═════ Data extract

theorem childFreq_insert {node : List (Nat × NodeRec)} {p k : Nat} (r : NodeRec) (c : NodeId) (h : p ≤ k) :
    childFreq (tableInsert node k r) p c = childFreq node p c := by
  unfold childFreq
  split
  · rw [tableFind_insert, if_neg (by omega)]
  · rfl

theorem childrenSum_insert {node : List (Nat × NodeRec)} {p k : Nat} (r : NodeRec) (a b : NodeId) (h : p ≤ k) :
    childrenSum (tableInsert node k r) p a b = childrenSum node p a b := by
  unfold childrenSum
  rw [childFreq_insert r a h, childFreq_insert r b h]

/-- A merged node, written under the next id over two recorded ids below it, keeps the arena sound. -/
theorem arenaOk_mergeOnce {freq : List (Nat × Word32)} {u u' : TreeUnit} (hb : Building freq u) (h2 : 2 ≤ u.heap.length)
    (ha : arenaOk u) (h : mergeOnce u = .ok u') : arenaOk u' := by
  obtain ⟨v, a, b, ra, rb, rest, hv, hbv, -, hp, -, hra, hrb, hlt, hnn, hnext, -, hnode, -⟩ := mergeOnce_ok hb h2
  obtain rfl : v = u' := by rw [hv] at h; cases h; rfl
  have hta : u.freq = v.freq := by rw [hb.table, hbv.table]
  have hba := hb.below a (hp.mem_iff.2 (by simp))
  have hbb := hb.below b (hp.mem_iff.2 (by simp))
  rw [setNode_node] at hnode
  refine ⟨by rw [hnode]; exact tableWf_insert _ (by omega) ha.1, ?_⟩
  intro e he
  rw [hnode] at he
  rcases mem_tableInsert he with rfl | he
  · refine ⟨fun hc => by simp at hc, fun _ => ⟨hb.first, by simp only [hnext]; omega, rfl, ?_⟩⟩
    rw [hnode, childrenSum_insert _ _ _ (Nat.le_refl _)]
    simp only [childrenSum, childFreq, if_pos hba, if_pos hbb, (nodeAt_ok.1 hra).2, (nodeAt_ok.1 hrb).2, Option.map_some,
      BitVec.toNat_add, Option.some.injEq]
    exact (Nat.mod_eq_of_lt hlt).symm
  · refine ⟨fun hl => ?_, fun hl => ?_⟩
    · have := (ha.2 e he).1 hl
      refine ⟨this.1, this.2.1, this.2.2.1, ?_, ?_⟩
      · rw [freqAt_congr hta.symm]; exact this.2.2.2.1
      · rw [freqAt_congr hta.symm]; exact this.2.2.2.2
    · have := (ha.2 e he).2 hl
      refine ⟨this.1, by have := this.2.1; omega, this.2.2.1, ?_⟩
      rw [hnode, childrenSum_insert _ _ _ (Nat.le_of_lt this.2.1)]
      exact this.2.2.2

/-- Taking the root of a heap of at most one recorded id leaves a sound tree part. -/
theorem treeOk_takeRoot {freq : List (Nat × Word32)} {v : TreeUnit} (hf : tableWfD 0#32 256 freq = true) (hb : Building freq v)
    (ha : arenaOk v) : treeOk (takeRoot v) := by
  refine ⟨by rw [← hb.table] at hf; exact hf, rfl, hb.first, ha, ?_⟩
  cases hh : v.heap with
  | nil => exact .inl (by simp [takeRoot, hh])
  | cons r t =>
    right
    obtain ⟨rr, hr⟩ := hb.heapRec r (by simp [hh])
    simp [takeRoot, hh, (nodeAt_ok.1 hr).2]

/-- `TREE_BUILD` on a unit that has no tree yet, with a canonical table, leaves a sound tree part (R32, R121). -/
theorem treeBuild_treeOk {u : TreeUnit} (hf : tableWfD 0#32 256 u.freq = true) (hn : noTree u) :
    ∃ t, treeBuild u = .ok t ∧ treeOk t ∧ t.freq = u.freq := by
  obtain ⟨v, hv, hb, -, ha⟩ := treeBuild_ok (fun _ => arenaOk) u (by simp [arenaOk, hn.1])
    (fun v s _ v' hs _ hn ha h => arenaOk_insertLeaf hs hn ha h) (fun v v' hb h2 ha h => arenaOk_mergeOnce hb h2 ha h)
  exact ⟨takeRoot v, hv, treeOk_takeRoot hf hb ha, hb.table⟩

end Sys2Proof.Machine
end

══════════

• Work to complete
The entire listing should be repeated with no line missing and no word altered.

• Solution to this problem
theorem childFreq_insert {node : List (Nat × NodeRec)} {p k : Nat} (r : NodeRec) (c : NodeId) (h : p ≤ k) :
    childFreq (tableInsert node k r) p c = childFreq node p c := by
  unfold childFreq
  split
  · rw [tableFind_insert, if_neg (by omega)]
  · rfl

theorem childrenSum_insert {node : List (Nat × NodeRec)} {p k : Nat} (r : NodeRec) (a b : NodeId) (h : p ≤ k) :
    childrenSum (tableInsert node k r) p a b = childrenSum node p a b := by
  unfold childrenSum
  rw [childFreq_insert r a h, childFreq_insert r b h]

/-- A merged node, written under the next id over two recorded ids below it, keeps the arena sound. -/
theorem arenaOk_mergeOnce {freq : List (Nat × Word32)} {u u' : TreeUnit} (hb : Building freq u) (h2 : 2 ≤ u.heap.length)
    (ha : arenaOk u) (h : mergeOnce u = .ok u') : arenaOk u' := by
  obtain ⟨v, a, b, ra, rb, rest, hv, hbv, -, hp, -, hra, hrb, hlt, hnn, hnext, -, hnode, -⟩ := mergeOnce_ok hb h2
  obtain rfl : v = u' := by rw [hv] at h; cases h; rfl
  have hta : u.freq = v.freq := by rw [hb.table, hbv.table]
  have hba := hb.below a (hp.mem_iff.2 (by simp))
  have hbb := hb.below b (hp.mem_iff.2 (by simp))
  rw [setNode_node] at hnode
  refine ⟨by rw [hnode]; exact tableWf_insert _ (by omega) ha.1, ?_⟩
  intro e he
  rw [hnode] at he
  rcases mem_tableInsert he with rfl | he
  · refine ⟨fun hc => by simp at hc, fun _ => ⟨hb.first, by simp only [hnext]; omega, rfl, ?_⟩⟩
    rw [hnode, childrenSum_insert _ _ _ (Nat.le_refl _)]
    simp only [childrenSum, childFreq, if_pos hba, if_pos hbb, (nodeAt_ok.1 hra).2, (nodeAt_ok.1 hrb).2, Option.map_some,
      BitVec.toNat_add, Option.some.injEq]
    exact (Nat.mod_eq_of_lt hlt).symm
  · refine ⟨fun hl => ?_, fun hl => ?_⟩
    · have := (ha.2 e he).1 hl
      refine ⟨this.1, this.2.1, this.2.2.1, ?_, ?_⟩
      · rw [freqAt_congr hta.symm]; exact this.2.2.2.1
      · rw [freqAt_congr hta.symm]; exact this.2.2.2.2
    · have := (ha.2 e he).2 hl
      refine ⟨this.1, by have := this.2.1; omega, this.2.2.1, ?_⟩
      rw [hnode, childrenSum_insert _ _ _ (Nat.le_of_lt this.2.1)]
      exact this.2.2.2

/-- Taking the root of a heap of at most one recorded id leaves a sound tree part. -/
theorem treeOk_takeRoot {freq : List (Nat × Word32)} {v : TreeUnit} (hf : tableWfD 0#32 256 freq = true) (hb : Building freq v)
    (ha : arenaOk v) : treeOk (takeRoot v) := by
  refine ⟨by rw [← hb.table] at hf; exact hf, rfl, hb.first, ha, ?_⟩
  cases hh : v.heap with
  | nil => exact .inl (by simp [takeRoot, hh])
  | cons r t =>
    right
    obtain ⟨rr, hr⟩ := hb.heapRec r (by simp [hh])
    simp [takeRoot, hh, (nodeAt_ok.1 hr).2]

/-- `TREE_BUILD` on a unit that has no tree yet, with a canonical table, leaves a sound tree part (R32, R121). -/
theorem treeBuild_treeOk {u : TreeUnit} (hf : tableWfD 0#32 256 u.freq = true) (hn : noTree u) :
    ∃ t, treeBuild u = .ok t ∧ treeOk t ∧ t.freq = u.freq := by
  obtain ⟨v, hv, hb, -, ha⟩ := treeBuild_ok (fun _ => arenaOk) u (by simp [arenaOk, hn.1])
    (fun v s _ v' hs _ hn ha h => arenaOk_insertLeaf hs hn ha h) (fun v v' hb h2 ha h => arenaOk_mergeOnce hb h2 ha h)
  exact ⟨takeRoot v, hv, treeOk_takeRoot hf hb ha, hb.table⟩

end Sys2Proof.Machine
end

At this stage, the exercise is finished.